Your objective: Every line of the data must be retyped exactly as it stands.

Excerpts from a dataset:
++++++++

/-- The fault of a MOVE at its start (R212 to R214, R221, R222). `nxt` is the OPC that follows it. -/
def moveFault (d : Device) (p : DmaProg) (w : List Word) (nxt : Nat) : Option Nat :=
  let W := wordAt w
  let g := moveGeo p w
  let res := fld (W 5) 31 20 != 0 || fld (W 3) 31 20 != 0 || fld (W 0) 19 16 != 0
  let plain := !g.trans && (fld (W 0) 26 23 != 0 || W 1 == 0)
  let tr := g.trans && (fld (W 1) 31 16 != 0 || (Fmt.ofCode (fld (W 0) 26 23)).isNone || decide (regionOf g.dst > 3) ||
    (W 2).toNat % 16 != 0 || (W 4).toNat % 16 != 0 || g.spitch % 16 != 0 || g.dpitch % 16 != 0 ||
    (g.fmt.scaled && (g.rows % 32 != 0 || g.cols % 32 != 0 || nxt != 2)))
  if res || plain || tr || regionOf g.src == 0xC || regionOf g.dst == 0xC then some 1
  else if !d.moveRangeOk g.src g.sspan || !d.moveRangeOk g.dst g.dspan then some 2 else none

/-- MOVE starts (R214). -/
def devMove (die n : Nat) (d : Device) : Device :=
  dmaRow 1 (fun d p w =>
    let nxt := match d.dmaFetch { p with pc := p.pc + 1, first := none } with | some v => fld (wordAt v 0) 31 28 | none => 0
    match moveFault d p w nxt with
    | some c => d.dmaFault die n p c
    | none => d.setProg die n { p with cur := some { w := w, total := (moveGeo p w).total } }) die n d

/-- MOVX starts (R222). -/
def devMovx (die n : Nat) (d : Device) : Device :=
  dmaRow 2 (fun d p w =>
    let W := wordAt w
    match p.xdue with
    | none => d.dmaFault die n p 1
    | some mw =>
      let g := movxGeo p mw w
      if W 7 != 0 || fld (W 3) 31 20 != 0 || W 1 != 0 || fld (W 0) 26 0 != 0 || awRes (W 4) || regionOf g.src == 0xC then
        d.dmaFault die n p 1
      else if !d.moveRangeOk g.src g.sspan || !d.moveRangeOk g.dst g.dspan then d.dmaFault die n p 2
      else d.setProg die n { p with cur := some { w := w, total := g.total, xw := some mw } }) die n d

/-! Bursts (R214, R223, R228, R235). -/

/-- Destination address of a position, in destination order. -/
def MoveGeo.daddr (g : MoveGeo) (pos : Nat) : Nat := (g.dst + pos / g.dbytes * g.dpitch + pos % g.dbytes) % 2 ^ 52

/-- Source address of a position of an untransposed MOVE. -/
def MoveGeo.saddr (g : MoveGeo) (pos : Nat) : Nat := (g.src + pos / g.dbytes * g.spitch + pos % g.dbytes) % 2 ^ 52

/-- Bytes of the burst at a position: within one destination row and one aligned 512-byte block; a source in the peer
window keeps to one aligned block too (R366). -/
def MoveGeo.burst (g : MoveGeo) (pos : Nat) : Nat :=
  let k := min (g.dbytes - pos % g.dbytes) (512 - g.daddr pos % 512)
  if !g.trans && regionOf g.src == 0xE then min k (512 - g.saddr pos % 512) else k

/-- The first element of a transposed burst (elements are packed eight at a time), and how many it takes. -/
def MoveGeo.elems (g : MoveGeo) (pos k : Nat) : Nat × Nat :=
  let off := pos % g.dbytes
  let e0 := off * 8 / g.fmt.width / 8 * 8
  (e0, min g.rows (((off + k) * 8 + g.fmt.width - 1) / g.fmt.width) - e0)

/-- A short range (at most 512 bytes) cut where it crosses an aligned 512-byte block, as a packet may not (R366). -/
def blockPieces (a n : Nat) : List (Nat × Nat) :=
  let k := 512 - a % 512
  if n ≤ k then [(a, n)] else [(a, k), (a + k, n - k)]

/-- Bytes that hold one element of a transposed burst in its source row. -/
def MoveGeo.elemBytes (g : MoveGeo) (pos : Nat) : Nat := (pos / g.dbytes * g.fmt.width % 8 + g.fmt.width + 7) / 8

/-- The source reads of a burst: one for a row's bytes, and for each element of a transposed burst one, or two where it crosses
an aligned 512-byte block. -/
def MoveGeo.reads (g : MoveGeo) (pos k : Nat) : List (Nat × Nat) :=
  if g.trans then
    let (e0, m) := g.elems pos k
    (rangeFrom e0 m).flatMap (fun r =>
      blockPieces ((g.src + r * g.spitch + pos / g.dbytes * g.fmt.width / 8) % 2 ^ 52) (g.elemBytes pos))
  else [(g.saddr pos, k)]

/-- The burst's bytes from those its reads returned. -/
def MoveGeo.assemble (g : MoveGeo) (pos k : Nat) (got : List (List PByte)) : List PByte :=
  if g.trans then
    let b := pos / g.dbytes * g.fmt.width
    let (e0, m) := g.elems pos k
    let es := (chunks (g.elemBytes pos) m (got.flatMap id)).map (fun l => (ofBytes (values l) / 2 ^ (b % 8) % 2 ^ g.fmt.width, anyPoison l))
    ((packPoison g.fmt es).drop (pos % g.dbytes - e0 * g.fmt.width / 8)).take k
  else (got.flatMap id).take k

/-- Slots of a request in an injection queue (R365). -/
def PeerReq.slots (r : PeerReq) : Nat := if r.kind = 0 then 1 + (r.len + 31) / 32 else 1

/-- Whether a request of so many slots finds room in a die's injection queue of 2,048 slots, none waiting before it (R374). -/
def Device.injFits (d : Device) (die slots : Nat) : Bool :=
  d.injw.all (fun p => p.1 != die) && decide ((d.inj.filter (fun p => p.1 == die)).foldl (fun n p => n + p.2.slots) 0 + slots ≤ 2048)

/-- Room for a full burst. -/
def Device.injRoom (d : Device) (die : Nat) : Bool := d.injFits die 17

/-- A request enters its die's injection queue, or waits for room there. -/
def Device.inject (d : Device) (die : Nat) (r : PeerReq) : Device :=
  if d.injFits die r.slots then { d with inj := d.inj ++ [(die, r)] } else { d with injw := d.injw ++ [(die, r)] }

/-- Requests that waited for room enter as far as there is any, in their order. -/
def Device.injRefill (d : Device) : Device := d.injw.foldl (fun d x => d.inject x.1 x.2) { d with injw := [] }

/-- A read or write of the peer window at a device address. -/
def peerReq (kind a len : Nat) (data : List PByte) (who : Requester) : PeerReq :=
  { kind := kind, dst := a / 2 ^ 33 % 2 ^ 15, off := a % 2 ^ 33, len := len, data := data, who := who }

/-- A write that has its bytes joins the writes of the channel; through the peer window it becomes a request. -/
def Device.sendOne (d : Device) (die n cid dst : Nat) (data : List PByte) : Device :=
  let ch := d.chan die n
  let peer := regionOf dst == 0xE
  let wr : DmaWr := { id := ch.nextWr, cid := cid, dst := dst, len := data.length, data := some data, peer := peer }
  let d := d.setChan die n { ch with writes := ch.writes ++ [wr], nextWr := ch.nextWr + 1 }
  if peer then d.inject die (peerReq 0 dst data.length data (.dmaWrite die n wr.id)) else d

++++++++

Response to the exercise:
/-- The fault of a MOVE at its start (R212 to R214, R221, R222). `nxt` is the OPC that follows it. -/
def moveFault (d : Device) (p : DmaProg) (w : List Word) (nxt : Nat) : Option Nat :=
  let W := wordAt w
  let g := moveGeo p w
  let res := fld (W 5) 31 20 != 0 || fld (W 3) 31 20 != 0 || fld (W 0) 19 16 != 0
  let plain := !g.trans && (fld (W 0) 26 23 != 0 || W 1 == 0)
  let tr := g.trans && (fld (W 1) 31 16 != 0 || (Fmt.ofCode (fld (W 0) 26 23)).isNone || decide (regionOf g.dst > 3) ||
    (W 2).toNat % 16 != 0 || (W 4).toNat % 16 != 0 || g.spitch % 16 != 0 || g.dpitch % 16 != 0 ||
    (g.fmt.scaled && (g.rows % 32 != 0 || g.cols % 32 != 0 || nxt != 2)))
  if res || plain || tr || regionOf g.src == 0xC || regionOf g.dst == 0xC then some 1
  else if !d.moveRangeOk g.src g.sspan || !d.moveRangeOk g.dst g.dspan then some 2 else none

/-- MOVE starts (R214). -/
def devMove (die n : Nat) (d : Device) : Device :=
  dmaRow 1 (fun d p w =>
    let nxt := match d.dmaFetch { p with pc := p.pc + 1, first := none } with | some v => fld (wordAt v 0) 31 28 | none => 0
    match moveFault d p w nxt with
    | some c => d.dmaFault die n p c
    | none => d.setProg die n { p with cur := some { w := w, total := (moveGeo p w).total } }) die n d

/-- MOVX starts (R222). -/
def devMovx (die n : Nat) (d : Device) : Device :=
  dmaRow 2 (fun d p w =>
    let W := wordAt w
    match p.xdue with
    | none => d.dmaFault die n p 1
    | some mw =>
      let g := movxGeo p mw w
      if W 7 != 0 || fld (W 3) 31 20 != 0 || W 1 != 0 || fld (W 0) 26 0 != 0 || awRes (W 4) || regionOf g.src == 0xC then
        d.dmaFault die n p 1
      else if !d.moveRangeOk g.src g.sspan || !d.moveRangeOk g.dst g.dspan then d.dmaFault die n p 2
      else d.setProg die n { p with cur := some { w := w, total := g.total, xw := some mw } }) die n d

/-! Bursts (R214, R223, R228, R235). -/

/-- Destination address of a position, in destination order. -/
def MoveGeo.daddr (g : MoveGeo) (pos : Nat) : Nat := (g.dst + pos / g.dbytes * g.dpitch + pos % g.dbytes) % 2 ^ 52

/-- Source address of a position of an untransposed MOVE. -/
def MoveGeo.saddr (g : MoveGeo) (pos : Nat) : Nat := (g.src + pos / g.dbytes * g.spitch + pos % g.dbytes) % 2 ^ 52

/-- Bytes of the burst at a position: within one destination row and one aligned 512-byte block; a source in the peer
window keeps to one aligned block too (R366). -/
def MoveGeo.burst (g : MoveGeo) (pos : Nat) : Nat :=
  let k := min (g.dbytes - pos % g.dbytes) (512 - g.daddr pos % 512)
  if !g.trans && regionOf g.src == 0xE then min k (512 - g.saddr pos % 512) else k

/-- The first element of a transposed burst (elements are packed eight at a time), and how many it takes. -/
def MoveGeo.elems (g : MoveGeo) (pos k : Nat) : Nat × Nat :=
  let off := pos % g.dbytes
  let e0 := off * 8 / g.fmt.width / 8 * 8
  (e0, min g.rows (((off + k) * 8 + g.fmt.width - 1) / g.fmt.width) - e0)

/-- A short range (at most 512 bytes) cut where it crosses an aligned 512-byte block, as a packet may not (R366). -/
def blockPieces (a n : Nat) : List (Nat × Nat) :=
  let k := 512 - a % 512
  if n ≤ k then [(a, n)] else [(a, k), (a + k, n - k)]

/-- Bytes that hold one element of a transposed burst in its source row. -/
def MoveGeo.elemBytes (g : MoveGeo) (pos : Nat) : Nat := (pos / g.dbytes * g.fmt.width % 8 + g.fmt.width + 7) / 8

/-- The source reads of a burst: one for a row's bytes, and for each element of a transposed burst one, or two where it crosses
an aligned 512-byte block. -/
def MoveGeo.reads (g : MoveGeo) (pos k : Nat) : List (Nat × Nat) :=
  if g.trans then
    let (e0, m) := g.elems pos k
    (rangeFrom e0 m).flatMap (fun r =>
      blockPieces ((g.src + r * g.spitch + pos / g.dbytes * g.fmt.width / 8) % 2 ^ 52) (g.elemBytes pos))
  else [(g.saddr pos, k)]

/-- The burst's bytes from those its reads returned. -/
def MoveGeo.assemble (g : MoveGeo) (pos k : Nat) (got : List (List PByte)) : List PByte :=
  if g.trans then
    let b := pos / g.dbytes * g.fmt.width
    let (e0, m) := g.elems pos k
    let es := (chunks (g.elemBytes pos) m (got.flatMap id)).map (fun l => (ofBytes (values l) / 2 ^ (b % 8) % 2 ^ g.fmt.width, anyPoison l))
    ((packPoison g.fmt es).drop (pos % g.dbytes - e0 * g.fmt.width / 8)).take k
  else (got.flatMap id).take k

/-- Slots of a request in an injection queue (R365). -/
def PeerReq.slots (r : PeerReq) : Nat := if r.kind = 0 then 1 + (r.len + 31) / 32 else 1

/-- Whether a request of so many slots finds room in a die's injection queue of 2,048 slots, none waiting before it (R374). -/
def Device.injFits (d : Device) (die slots : Nat) : Bool :=
  d.injw.all (fun p => p.1 != die) && decide ((d.inj.filter (fun p => p.1 == die)).foldl (fun n p => n + p.2.slots) 0 + slots ≤ 2048)

/-- Room for a full burst. -/
def Device.injRoom (d : Device) (die : Nat) : Bool := d.injFits die 17

/-- A request enters its die's injection queue, or waits for room there. -/
def Device.inject (d : Device) (die : Nat) (r : PeerReq) : Device :=
  if d.injFits die r.slots then { d with inj := d.inj ++ [(die, r)] } else { d with injw := d.injw ++ [(die, r)] }

/-- Requests that waited for room enter as far as there is any, in their order. -/
def Device.injRefill (d : Device) : Device := d.injw.foldl (fun d x => d.inject x.1 x.2) { d with injw := [] }

/-- A read or write of the peer window at a device address. -/
def peerReq (kind a len : Nat) (data : List PByte) (who : Requester) : PeerReq :=
  { kind := kind, dst := a / 2 ^ 33 % 2 ^ 15, off := a % 2 ^ 33, len := len, data := data, who := who }

/-- A write that has its bytes joins the writes of the channel; through the peer window it becomes a request. -/
def Device.sendOne (d : Device) (die n cid dst : Nat) (data : List PByte) : Device :=
  let ch := d.chan die n
  let peer := regionOf dst == 0xE
  let wr : DmaWr := { id := ch.nextWr, cid := cid, dst := dst, len := data.length, data := some data, peer := peer }
  let d := d.setChan die n { ch with writes := ch.writes ++ [wr], nextWr := ch.nextWr + 1 }
  if peer then d.inject die (peerReq 0 dst data.length data (.dmaWrite die n wr.id)) else d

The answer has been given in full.